/-- R41, R78, R81, R83 to R86, R88: a changed latch. Unlatched without a covering claim, a SEATING, TIGHT, WEEPING or LEAKING door is
UNLATCHED_UNEXPECTED; under one it keeps its seal state and its timer stops. Latched again, a SEATING door seats from 0, a LEAKING one counts its
delay from 0, an UNLATCHED_UNEXPECTED one enters SEATING, and so does one in OFF once its door-on stage is set, or no claim is OPEN on its oven
and that is not FAULTED. A FREE event latch captures the change, a mismatch watch that expected the level ends, and the held timer of an oven in
HELD starts once both its latches read LATCHED and stops at an UNLATCHED. The 50 ms of an unbroken reading (R78) are not counted (log 6). -/
def Obligations.LatchEventFollowed : Prop :=
  ∀ (s : State) (d : Nat) (level : Latch) (x : Door), s.bank.doors[d]? = some x → x.latch ≠ level →
    ∃ t y, exec (.latchEvent d level) s = .next t ∧ SameBut [.bank, .out, .port] s t ∧
      t.bank = { s.bank with ovens := t.bank.ovens, doors := s.bank.doors.set d y } ∧ y.latch = level ∧ y.held = true ∧
      (x.held = true → y.snapLatch = x.snapLatch ∧ y.snapSeal = x.snapSeal) ∧
      (x.held = false → y.snapLatch = level ∧ y.snapSeal = y.sealing) ∧
      (level = .unlatched →
        (s.covered d = false → x.sealing ∈ [.seating, .tight, .weeping, .leaking] →
          y.sealing = .unlatchedUnexpected ∧ y.unlatched = true ∧ y.seat = none ∧ y.leaking = none ∧ y.call = none ∧ y.called = false) ∧
        (s.covered d = true → y.sealing = x.sealing ∧ (x.sealing = .seating → y.seat = none) ∧ (x.sealing = .leaking → y.leaking = none)) ∧
        (x.sealing ∈ [.off, .resealing, .unlatchedUnexpected] → y.sealing = x.sealing)) ∧
      (level = .latched →
        (x.sealing = .seating → y.sealing = .seating ∧ y.seat = some 0) ∧
        (x.sealing = .leaking → y.sealing = .leaking ∧ y.leaking = some 0) ∧
        (x.sealing = .unlatchedUnexpected →
          y.sealing = .seating ∧ y.seat = some 0 ∧ y.unlatched = false ∧ y.ring = List.replicate 8 0) ∧
        (x.sealing ∈ [.tight, .weeping, .resealing] → y.sealing = x.sealing) ∧
        (∀ on : Bool, x.sealing = .off → (on = true ↔
            (∃ c, s.claims.record = some c ∧ c.ending = .opened ∧ c.oven = s.ovenAt (d / 2) ∧
              (if doorSide d = .ps then c.stages.psDoorOn else c.stages.csDoorOn) = true) ∨
            ((∀ c, s.claims.record = some c → c.ending = .opened → c.oven ≠ s.ovenAt (d / 2)) ∧
              (s.bank.ovens[d / 2]?.map Oven.state) ≠ some .faulted)) →
          (on = true → y.sealing = .seating ∧ y.seat = some 0 ∧ y.ring = List.replicate 8 0) ∧
          (on = false → y.sealing = .off ∧ y.seat = x.seat))) ∧
      (∀ m, x.mismatch = some m →
        ((m.kind = .offExpected ∧ level = .unlatched) ∨ (m.kind = .onExpected ∧ level = .latched) →
          y.mismatch = none ∧ y.mismatched = false) ∧
        ((m.kind = .offExpected ∧ level = .latched) ∨ (m.kind = .onExpected ∧ level = .unlatched) →
          y.mismatch = x.mismatch ∧ y.mismatched = x.mismatched)) ∧
      (x.mismatch = none → y.mismatch = none ∧ y.mismatched = x.mismatched) ∧
      (∀ i o, s.bank.ovens[i]? = some o → i ≠ d / 2 ∨ o.state ≠ .held → t.bank.ovens[i]? = some o) ∧
      (∀ o z, s.bank.ovens[d / 2]? = some o → o.state = .held →
        s.bank.doors[doorIndex (d / 2) (match doorSide d with | .ps => .cs | .cs => .ps)]? = some z →
        (level = .unlatched → t.bank.ovens[d / 2]? = some { o with held := none }) ∧
        (level = .latched → z.latch = .latched → t.bank.ovens[d / 2]? = some { o with held := some 0 }) ∧
        (level = .latched → z.latch = .unlatched → t.bank.ovens[d / 2]? = some o))
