@[simp] theorem State.withMachine_straps (s : State) (x : MachineUnit) : (s.withMachine x).straps = s.straps := rfl
@[simp] theorem State.withMachine_config (s : State) (x : MachineUnit) : (s.withMachine x).config = s.config := rfl
@[simp] theorem State.withMachine_staged (s : State) (x : MachineUnit) : (s.withMachine x).staged = s.staged := rfl
@[simp] theorem State.withMachine_life (s : State) (x : MachineUnit) : (s.withMachine x).life = s.life := rfl
@[simp] theorem State.withMachine_time (s : State) (x : MachineUnit) : (s.withMachine x).time = s.time := rfl
@[simp] theorem State.withMachine_line (s : State) (x : MachineUnit) : (s.withMachine x).line = s.line := rfl
@[simp] theorem State.withMachine_queue (s : State) (x : MachineUnit) : (s.withMachine x).queue = s.queue := rfl
@[simp] theorem State.withMachine_table (s : State) (x : MachineUnit) : (s.withMachine x).table = s.table := rfl
@[simp] theorem State.withMachine_claims (s : State) (x : MachineUnit) : (s.withMachine x).claims = s.claims := rfl
@[simp] theorem State.withMachine_stop (s : State) (x : MachineUnit) : (s.withMachine x).stop = s.stop := rfl
@[simp] theorem State.withMachine_bank (s : State) (x : MachineUnit) : (s.withMachine x).bank = s.bank := rfl
@[simp] theorem State.withMachine_plan (s : State) (x : MachineUnit) : (s.withMachine x).plan = s.plan := rfl
@[simp] theorem State.withMachine_machine (s : State) (x : MachineUnit) : (s.withMachine x).machine = x := rfl
@[simp] theorem State.withMachine_car (s : State) (x : MachineUnit) : (s.withMachine x).car = s.car := rfl
@[simp] theorem State.withMachine_out (s : State) (x : MachineUnit) : (s.withMachine x).out = s.out := rfl
@[simp] theorem State.withMachine_port (s : State) (x : MachineUnit) : (s.withMachine x).port = s.port := rfl
@[simp] theorem State.withMachine_free (s : State) (x : MachineUnit) : (s.withMachine x).free = s.free := rfl
@[simp] theorem State.withMachine_pending (s : State) (x : MachineUnit) : (s.withMachine x).pending = s.pending := rfl
@[simp] theorem State.withMachine_self (s : State) : s.withMachine s.machine = s := rfl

-- Your task --
Your answer should be the lines of the records that hold the string "timer".

-- Answer area --
UNLATCHED_UNEXPECTED; under one it keeps its seal state and its timer stops. Latched again, a SEATING door seats from 0, a LEAKING one counts its
and that is not FAULTED. A FREE event latch captures the change, a mismatch watch that expected the level ends, and the held timer of an oven in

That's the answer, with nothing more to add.